→ **Assignment**
There is material below. Print exactly the lines starting at the line with "(h : transHits" and ending at the line with "slice alone. -/", ends included, and no others.

→ **Data records**
/-- The cached translations that stay: those of other slices, and those that lie outside the range and are not of the epoch that opens. -/
theorem mem_cache_invalidate {slice space lo hi : Nat} {d : Dev} {t : Trans} :
    t ∈ (invalidate slice space lo hi d).2.xlt.cache ↔ t ∈ d.xlt.cache ∧
      ¬(t.slice = slice ∧ (t.epoch = (getSlice d slice).epoch + 1 ∨ ((t.space = space ∧ t.page < hi) ∧ lo ≤ t.page + t.run))) := by
  simp only [invalidate, modSlice, setSlice, List.mem_filter, Bool.not_eq_true', ← Bool.not_eq_true, Bool.and_eq_true, Bool.or_eq_true,
    beq_iff_eq, decide_eq_true_eq]

/-- The FAILED records that stay. -/
theorem mem_failed_invalidate {slice space lo hi : Nat} {d : Dev} {f : FailedRec} :
    f ∈ (invalidate slice space lo hi d).2.xlt.failed ↔ f ∈ d.xlt.failed ∧
      ¬(((f.slice = slice ∧ f.space = space) ∧ lo ≤ f.page) ∧ f.page < hi) := by
  simp only [invalidate, modSlice, setSlice, List.mem_filter, Bool.not_eq_true', ← Bool.not_eq_true, Bool.and_eq_true, beq_iff_eq,
    decide_eq_true_eq]

/-- The table pointers that stay. -/
theorem mem_ptrs_invalidate {slice space lo hi : Nat} {d : Dev} {p : WalkPtr} :
    p ∈ (invalidate slice space lo hi d).2.xlt.ptrs ↔ p ∈ d.xlt.ptrs ∧
      ¬(((p.slice = slice ∧ p.space = space) ∧ p.at_ * 2 ^ (9 * (4 - p.level)) < hi) ∧ lo < (p.at_ + 1) * 2 ^ (9 * (4 - p.level))) := by
  simp only [invalidate, modSlice, setSlice, List.mem_filter, Bool.not_eq_true', ← Bool.not_eq_true, Bool.and_eq_true, beq_iff_eq,
    decide_eq_true_eq]

/-- A translation serves lookups of its own slice only, in the epoch in which it was filled. -/
theorem slice_and_epoch_of_transHits {d : Dev} {k sp page : Nat} {acc : BitVec 3} {t : Trans} (h : transHits d k sp page acc t = true) :
    t.slice = k ∧ t.epoch = (getSlice d k).epoch := by
  simp only [transHits, transCovers, Bool.and_eq_true, beq_iff_eq] at h
  obtain ⟨⟨⟨⟨⟨⟨⟨hslice, -⟩, hepoch⟩, -⟩, -⟩, -⟩, -⟩, -⟩ := h
  exact ⟨hslice, hepoch⟩

/-- Whether a translation serves a lookup depends on the state of the slice alone. -/
theorem transHits_congr {d t : Dev} {k : Nat} (h : getSlice t k = getSlice d k) (sp page : Nat) (acc : BitVec 3) :
    transHits t k sp page acc = transHits d k sp page acc := by
  funext x
  simp only [transHits, transCovers, inAllocation, h]

/-- A FAILED record stands for a page exactly where one is kept that names it. -/
theorem failedAt_eq_true_iff {d : Dev} {k sp page : Nat} :
    failedAt d k sp page = true ↔ ∃ f ∈ d.xlt.failed, (f.slice = k ∧ f.space = sp) ∧ f.page = page := by
  simp only [failedAt, List.any_eq_true, Bool.and_eq_true, beq_iff_eq]

/-- Nothing cached serves the slice after an invalidation: it would be of the epoch that opens, and that went. -/
theorem lookup_invalidate (slice space lo hi : Nat) (d : Dev) (sp page : Nat) (acc : BitVec 3) :
    lookup (invalidate slice space lo hi d).2 slice sp page acc = none := by
  refine List.find?_eq_none.mpr fun t ht hhit => ?_
  obtain ⟨hslice, hepoch⟩ := slice_and_epoch_of_transHits hhit
  rw [getSlice_invalidate] at hepoch
  exact (mem_cache_invalidate.mp ht).2 ⟨hslice, .inl hepoch⟩

/-- No FAILED record stands in the range after an invalidation. -/
theorem failedAt_invalidate {slice space lo hi page : Nat} (d : Dev) (hlo : lo ≤ page) (hhi : page < hi) :
    failedAt (invalidate slice space lo hi d).2 slice space page = false := by
  refine Bool.eq_false_iff.mpr fun h => ?_
  obtain ⟨f, hf, hkey, rfl⟩ := failedAt_eq_true_iff.mp h
  exact (mem_failed_invalidate.mp hf).2 ⟨⟨hkey, hlo⟩, hhi⟩

/-- Another slice's lookups find what they found. -/
theorem lookup_invalidate_ne {slice k : Nat} (space lo hi : Nat) (d : Dev) (h : k ≠ slice) (sp page : Nat) (acc : BitVec 3) :
    lookup (invalidate slice space lo hi d).2 k sp page acc = lookup d k sp page acc := by
  rw [lookup, transHits_congr (getSlice_invalidate_ne space lo hi d h)]
  refine find_filter_keep _ _ _ fun t hhit => ?_
  have hne : t.slice ≠ slice := (slice_and_epoch_of_transHits hhit).1 ▸ h
  simp [hne]

/-- Another slice's FAILED records stand where they stood. -/
theorem failedAt_invalidate_ne {slice k : Nat} (space lo hi : Nat) (d : Dev) (h : k ≠ slice) (sp page : Nat) :
    failedAt (invalidate slice space lo hi d).2 k sp page = failedAt d k sp page := by
  refine any_filter_keep _ _ _ fun f hf => ?_
  simp only [Bool.and_eq_true, beq_iff_eq] at hf
  obtain ⟨⟨rfl, -⟩, -⟩ := hf
  simp [h]

/-! ## Windows (R110 to R114) -/

theorem holdersOfWindow_eq_nil_iff {d : Dev} {i : Nat} : holdersOfWindow d i = [] ↔ ∀ x ∈ d.xlt.holders, x.window ≠ some i := by
  simp [holdersOfWindow]

theorem holdersOfWindow_ne_nil_iff {d : Dev} {i : Nat} : holdersOfWindow d i ≠ [] ↔ ∃ x ∈ d.xlt.holders, x.window = some i := by
  simp [holdersOfWindow]

/-- WIN_CREATE in a slice with room takes an index that is free, and writes its entry. -/
theorem winCreate_of_room {h : Cmd} {perm space base length : Nat} {d : Dev} (ha : accepts d 0x0201 h true = true) (hp : perm < 16)
    (hs : spaceOk space = true) (h0 : 0 < length) (hl : length < 2 ^ 48) (he : base + length ≤ 2 ^ 48)
    (hb : spaceBound d h.slice space = true) (hq : quotaFull d h.slice 2 = false) (hf : ∃ i, i < 2 ^ 24 ∧ windowFree d i = true) :
    ∃ i, i < 2 ^ 24 ∧ windowFree d i = true ∧ winCreate h perm space base length d =
      let t := evictWindow (i % 4) { d with freeCtr := d.freeCtr + 1 }
      let w := newWindow d i h.slice perm space base length
      reply (cmdRow 0x0201) h csOk 0 (packResult [(i * 256 + w.tag.toNat, 4)]) { t with windows := tset t.windows i w } := by
  obtain ⟨i, hi, hfree, hchoose⟩ := choose_some (d := d) hf
  refine ⟨i, hi, hfree, ?_⟩
  have hbase : base < 2 ^ 48 := by omega
  rw [winCreate, command_of_good _ ha ((firstBad_eq_none_iff _).mpr (by simp [-Nat.reducePow, hp, hs, h0, hl, he, hbase]))]
  simp only [hb, hq, hchoose, Bool.not_true, Bool.false_eq_true, if_false]
  rfl

/-- A window that WIN_DESTROY has taken out of use, while its holders stand. -/
def closingWindow (w : Window) : Window := { w with v := false, closing := true, cached := false }

/-- A window that closes is free from this moment on. -/
theorem freeWindow_of_closing {i : Nat} {w : Window} {d : Dev} (hw : tget d.windows i = some w) (hc : w.closing = true) :
    freeWindow i d = { d with windows := tset d.windows i { w with closing := false, freedAt := some d.now } } := by
  simp only [freeWindow, hw, hc, if_true]

/-- WIN_DESTROY of a live window of its own slice takes it out of use, and replies or waits as its holders let it. -/
theorem winDestroy_of_own {h : Cmd} {wkey : U32} {i : Nat} {w : Window} {d : Dev} (ha : accepts d 0x0202 h true = true)
    (hi : wkIndex wkey.toNat = i) (hw : tget d.windows i = some w) (hv : w.v = true) (ht : w.tag = wkTag wkey.toNat)
    (ho : w.owner = h.slice) :
    winDestroy h wkey d =
      if holdersOfWindow d i = [] then ok (cmdRow 0x0202) h (freeWindow i { d with windows := tset d.windows i (closingWindow w) })
      else waitOn h 0x0202 (.window i d.now) { d with windows := tset d.windows i (closingWindow w) } := by
  have hlive : (!w.v || decide (w.tag ≠ wkTag wkey.toNat)) = false := by simp [hv, ht]
  rw [winDestroy, command_of_good _ ha rfl]
  simp only [hi, hw, hlive, Bool.false_eq_true, if_false, if_neg (not_not_intro ho), List.isEmpty_iff, cmdRow_op 0x0202 rfl]
  rfl

/-- WIN_QUERY of a window of its own slice, live or closing, replies its entry. -/
theorem winQuery_of_own {h : Cmd} {i : Nat} {w : Window} {d : Dev} (ha : accepts d 0x0203 h true = true) (hi : i < 2 ^ 24)
    (hw : tget d.windows i = some w) (hv : w.v = true ∨ w.closing = true) (ho : w.owner = h.slice) :
    winQuery h i d = reply (cmdRow 0x0203) h csOk 0 (encWindow w) d := by
  have hthere : (!w.v && !w.closing) = false := by rcases hv with hv | hv <;> simp [hv]
  rw [winQuery, command_of_good _ ha ((firstBad_eq_none_iff _).mpr (by simp [-Nat.reducePow, hi]))]
  simp only [hw, hthere, ho, ne_eq, not_true_eq_false, Bool.false_eq_true, if_false]

/-! ## Roots and epochs (R122, R143, R145) -/

/-- A command that withdraws translations, where R146 lets it: it invalidates its range, and replies at once where no holder of the
epoch that closes, or of an earlier one, is left. -/
theorem withdraw_of_open {c : CmdInfo} {h : Cmd} {space lo hi : Nat} {first last : Dev → Dev} {wait : BitVec 16 → Nat → WaitOn}
    {d : Dev} (hc : (closedEpochs d h.slice).length < 4) :
    withdraw c h space lo hi first wait last d =
      let e := (getSlice (first d) h.slice).epoch
      let t := (invalidate h.slice space lo hi (first d)).2
      if holdersOf (first d) h.slice e = [] then reply c h csOk 0 (invalResult 0 e) (invalDone h.slice e (last t))
      else waitOn h c.op (wait e (first d).now) t := by
  rw [withdraw, if_neg (by omega)]
  simp only [List.isEmpty_iff]
  rfl

/-- The adapter with a root set, or cleared by the value 0. -/
def setRoot (k root : Nat) (d : Dev) : Dev :=
  { d with xlt := { d.xlt with roots := if root = 0 then tdel d.xlt.roots k else tset d.xlt.roots k root } }

/-- XLT_ROOT_SET with its fields in range withdraws the whole space under the new root. -/
theorem xltRootSet_of_accepts {h : Cmd} {space root : Nat} {d : Dev} (ha : accepts d 0x0204 h true = true) (hs : spaceOk space = true)
    (h4 : root % 4096 = 0) (hr : root < 2 ^ 52) :
    xltRootSet h space root d = withdraw (cmdRow 0x0204) h space 0 allPages (setRoot (h.slice * 16 + space) root)
      (fun e t => .epoch h.slice e t) id d := by
  rw [xltRootSet, command_of_good _ ha ((firstBad_eq_none_iff _).mpr (by simp [-Nat.reducePow, hs, h4, hr]))]
  rfl

/-- XLT_INVAL with its fields in range withdraws the pages that its bytes touch, or the whole space. -/
theorem xltInval_of_accepts {h : Cmd} {space whole base length : Nat} {d : Dev} (ha : accepts d 0x0205 h true = true)
    (hs : spaceOk space = true) (hw : (whole = 1 ∧ base = 0 ∧ length = 0) ∨ (whole = 0 ∧ 0 < length ∧ base + length ≤ 2 ^ 48)) :
    xltInval h space whole base length d = withdraw (cmdRow 0x0205) h space (if whole = 1 then 0 else base / 4096)
      (if whole = 1 then allPages else ceilDiv (base + length) 4096) id (fun e t => .epoch h.slice e t) id d := by
  have hfields : firstBad [(8, spaceOk space), (9, decide (whole < 2)), (16, decide (whole ≠ 1 ∨ base = 0)),
      (24, if whole = 1 then decide (length = 0) else decide (0 < length ∧ base + length ≤ 2 ^ 48))] = none := by
    rcases hw with ⟨rfl, rfl, rfl⟩ | ⟨rfl, h0, he⟩
    · simp [firstBad_eq_none_iff, hs]
    · simp [-Nat.reducePow, firstBad_eq_none_iff, hs, h0, he]
  rw [xltInval, command_of_good _ ha hfields]

/-- XLT_INVAL_WAIT of a closed epoch that is at most 32,768 back replies at once where no holder of it, or of an earlier one, is left. -/
theorem xltInvalWait_of_closed {h : Cmd} {epoch : Nat} {d : Dev} (ha : accepts d 0x0206 h true = true) (he : epoch < 65536)
    (hlo : 1 ≤ ((getSlice d h.slice).epoch - BitVec.ofNat 16 epoch).toNat)
    (hhi : ((getSlice d h.slice).epoch - BitVec.ofNat 16 epoch).toNat ≤ 32768) :
    xltInvalWait h epoch d =
      if holdersOf d h.slice (BitVec.ofNat 16 epoch) = [] then reply (cmdRow 0x0206) h csOk 0 0 (invalSeen h.slice d)
      else waitOn h 0x0206 (.epoch h.slice (BitVec.ofNat 16 epoch) d.now) d := by
  rw [xltInvalWait, command_of_good _ ha ((firstBad_eq_none_iff _).mpr (by simp [he]))]
  simp only [if_neg (show ¬(((getSlice d h.slice).epoch - BitVec.ofNat 16 epoch).toNat = 0
    ∨ 32768 < ((getSlice d h.slice).epoch - BitVec.ofNat 16 epoch).toNat) by omega), List.isEmpty_iff, cmdRow_op 0x0206 rfl]
  rfl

→ **The answer**
theorem slice_and_epoch_of_transHits {d : Dev} {k sp page : Nat} {acc : BitVec 3} {t : Trans} (h : transHits d k sp page acc t = true) :
    t.slice = k ∧ t.epoch = (getSlice d k).epoch := by
  simp only [transHits, transCovers, Bool.and_eq_true, beq_iff_eq] at h
  obtain ⟨⟨⟨⟨⟨⟨⟨hslice, -⟩, hepoch⟩, -⟩, -⟩, -⟩, -⟩, -⟩ := h
  exact ⟨hslice, hepoch⟩

/-- Whether a translation serves a lookup depends on the state of the slice alone. -/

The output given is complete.